> _EXERCISE DIRECTIONS_: Among the records below, how many lines contain "that"? State the number and nothing more.

Stored data entries
/-- The row of R133's table that a condition stands in. -/
def Trouble.row : Trouble → Nat
  | .pathFault _ => 0
  | .abortLine _ => 1
  | .container _ => 2
  | .bank _ => 3
  | .configuration => 4
  | .module _ => 5
  | .notRecorded => 6

/-- A list of conditions without repeats, all of the first `n` rows. -/
def InRows (n : Nat) (l : List Trouble) : Prop := l.Nodup ∧ ∀ c ∈ l, c.row < n

theorem InRows.append {n : Nat} {l m : List Trouble} (hl : InRows n l) (hm : m.Nodup) (hrow : ∀ c ∈ m, c.row = n) :
    InRows (n + 1) (l ++ m) := by
  obtain ⟨nodup, below⟩ := hl
  refine ⟨List.nodup_append.mpr ⟨nodup, hm, fun a ha b hb e => ?_⟩, fun c hc => ?_⟩
  · have := below a ha
    rw [e, hrow b hb] at this
    exact lt_irrefl _ this
  · rcases List.mem_append.mp hc with h | h
    · exact Nat.lt_succ_of_lt (below c h)
    · exact Nat.lt_succ_of_le (hrow c h).le

/-- A condition that may stand alone. -/
theorem nodup_ite_singleton {α : Type} (p : Prop) [Decidable p] (x : α) : (if p then [x] else []).Nodup := by
  split <;> simp

/-- R133: each condition is named once. -/
theorem State.troubles_nodup (s : State) : s.troubles.Nodup := by
  have numbered {n : Nat} (f : Fin n → Trouble) (hf : Function.Injective f) (p : Fin n → Bool) :
      (((List.finRange n).filter p).map f).Nodup := ((List.nodup_finRange n).filter p).map hf
  have containers : ((s.containers.configured.filter fun c => c.2.cfg.bank.isSome && !c.2.state.healthy).map fun c =>
      Trouble.container c.1).Nodup := by
    refine List.pairwise_map.mpr (List.Pairwise.filter _ (List.pairwise_filterMap.mpr ?_))
    refine (List.nodup_finRange 8).imp fun {a b} hab x hx y hy e => hab ?_
    obtain ⟨_, _, rfl⟩ := Option.map_eq_some_iff.mp hx
    obtain ⟨_, _, rfl⟩ := Option.map_eq_some_iff.mp hy
    exact Trouble.container.inj e
  have banks (p : Bank → Bool) : ((allBanks.filter p).map Trouble.bank).Nodup :=
    (List.Nodup.filter p (l := allBanks) (by decide)).map fun _ _ e => Trouble.bank.inj e
  have rows {α : Type} (l : List α) (f : α → Trouble) (n : Nat) (h : ∀ x, (f x).row = n) : ∀ c ∈ l.map f, c.row = n :=
    List.forall_mem_map.mpr fun x _ => h x
  have alone (p : Prop) [Decidable p] (c : Trouble) : ∀ x ∈ (if p then [c] else []), x.row = c.row := by
    intro x hx
    split at hx <;> simp_all
  suffices all : InRows 7 s.troubles from all.1
  refine InRows.append ?_ (nodup_ite_singleton _ _) (alone _ .notRecorded)
  refine InRows.append ?_ (numbered _ (fun _ _ e => Trouble.module.inj e) _) (rows _ _ 5 fun _ => rfl)
  refine InRows.append ?_ (nodup_ite_singleton _ _) (alone _ .configuration)
  refine InRows.append ?_ (banks _) (rows _ _ 3 fun _ => rfl)
  refine InRows.append ?_ containers (rows _ _ 2 fun _ => rfl)
  refine InRows.append ?_ (numbered _ (fun _ _ e => Trouble.abortLine.inj e) _) (rows _ _ 1 fun _ => rfl)
  exact ⟨numbered _ (fun _ _ e => Trouble.pathFault.inj e) _, List.forall_mem_map.mpr fun _ _ => Nat.zero_lt_one⟩

/-- Settles O40. -/
theorem readsAnswerAndChangeNothing : Obligations.ReadsAnswerAndChangeNothing := by
  refine ⟨fun s => ⟨?_, s.mem_troubles, s.troubles_nodup⟩, fun s p b f hrun hears taken hkind hpay => ?_,
    fun s p b code f ready => ⟨fun hpay => ⟨?_, ?_, ?_⟩, fun z hpay => ⟨fun r hr => ⟨?_, ?_⟩, fun hn => ⟨?_, ?_⟩⟩,
      fun d hpay hcode => ⟨fun r hr => ?_, fun hn => ?_⟩, fun l hpay hcode => ⟨fun r hr => ?_, fun hn => ?_⟩,
      fun i hi hpay hcode hp => ⟨fun r hr => ?_, fun hn => ?_⟩⟩⟩
  · have some' : s.troubles.isEmpty = false ↔ ∃ c, s.Troubled c := by
      rw [List.isEmpty_eq_false_iff_exists_mem]
      exact exists_congr s.mem_troubles
    cases hphase : s.loader.phase <;> simp [State.troubleOutput, State.isRunning, hphase, some']
  · have hrun' : (s.hunting p).isRunning = false := hrun
    refine congrArg _ ((State.takeRequest_checked hears taken hkind true .all decideReadStatus).trans ?_)
    rw [← State.answerTo_hunting, State.checkRequest, hrun', hpay]
    have hfields : (s.hunting p).statusFields p = 0 :: (num4 s.nowSec ++ optField dateTimeField s.time.tod) := by
      rw [State.hunting_statusFields, State.statusFields, hrun]
      simp only [Bool.false_eq_true, if_false, List.append_nil]
      rfl
    simp only [Bool.not_false, Bool.not_true, Bool.and_false, Bool.false_eq_true, if_false, Rights.allow, decideReadStatus,
      State.readAll_nil, hfields]
  · rintro rfl
    refine congrArg _ (ready.answers (u := s) _ rfl ?_)
    rw [decideReadStatus, hpay, State.readAll_nil, State.hunting_statusFields]
  · rintro rfl
    refine congrArg _ (ready.answers (u := s) _ rfl ?_)
    rw [decideReadAlarms, hpay, State.readAll_nil, State.hunting_alarmFields]
  · rintro rfl
    exact congrArg _ (ready.answers (u := s) _ rfl (by rw [decideReadBanks, hpay, State.readAll_nil]; rfl))
  · rintro rfl
    refine congrArg _ (ready.answers (u := s) _ rfl ?_)
    exact State.readItem_some (x := (z, r)) (by rw [hpay, readNumber_singleton, zone_byte])
      ((State.zoneNamed_of_eq rfl).trans (congrArg _ hr))
  · rintro rfl
    refine congrArg _ (ready.answers (u := s) _ rfl ?_)
    exact State.readItem_some (x := (z, r)) (by rw [hpay, readNumber_singleton, zone_byte])
      ((State.zoneNamed_of_eq rfl).trans (congrArg _ hr))
  · rintro rfl
    refine congrArg _ (ready.answers (u := s) _ rfl ?_)
    exact State.readItem_none (by rw [hpay, readNumber_singleton, zone_byte]) ((State.zoneNamed_of_eq rfl).trans (congrArg _ hn))
  · rintro rfl
    refine congrArg _ (ready.answers (u := s) _ rfl ?_)
    exact State.readItem_none (by rw [hpay, readNumber_singleton, zone_byte]) ((State.zoneNamed_of_eq rfl).trans (congrArg _ hn))
  · subst hcode
    refine congrArg _ (ready.answers (u := s) _ rfl ?_)
    exact State.readItem_some (x := (d, r)) (by rw [hpay, readNumber_singleton, door_byte])
      ((State.doorNamed_of_eq rfl).trans (congrArg _ hr))
  · subst hcode
    refine congrArg _ (ready.answers (u := s) _ rfl ?_)
    exact State.readItem_none (by rw [hpay, readNumber_singleton, door_byte]) ((State.doorNamed_of_eq rfl).trans (congrArg _ hn))
  · subst hcode
    refine congrArg _ (ready.answers (u := s) _ rfl ?_)
    exact State.readItem_some (x := (l, r)) (by rw [hpay, readNumber_singleton, line_byte])
      ((State.lineNamed_of_eq rfl).trans (congrArg _ hr))
  · subst hcode
    refine congrArg _ (ready.answers (u := s) _ rfl ?_)
    exact State.readItem_none (by rw [hpay, readNumber_singleton, line_byte]) ((State.lineNamed_of_eq rfl).trans (congrArg _ hn))
  · subst hcode hp
    have hr' : (s.hunting .access).personAt i = some r := hr
    refine congrArg _ (ready.answers (u := s) _ rfl ?_)
    simp only [decideReadPerson, hpay, readIndex_num2 hi, hr']
    rfl
  · subst hcode hp
    have hn' : (s.hunting .access).personAt i = none := hn
    refine congrArg _ (ready.answers (u := s) _ rfl ?_)
    simp only [decideReadPerson, hpay, readIndex_num2 hi, hn']
    rfl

> _ANSWER FOR THIS EXERCISE_: 2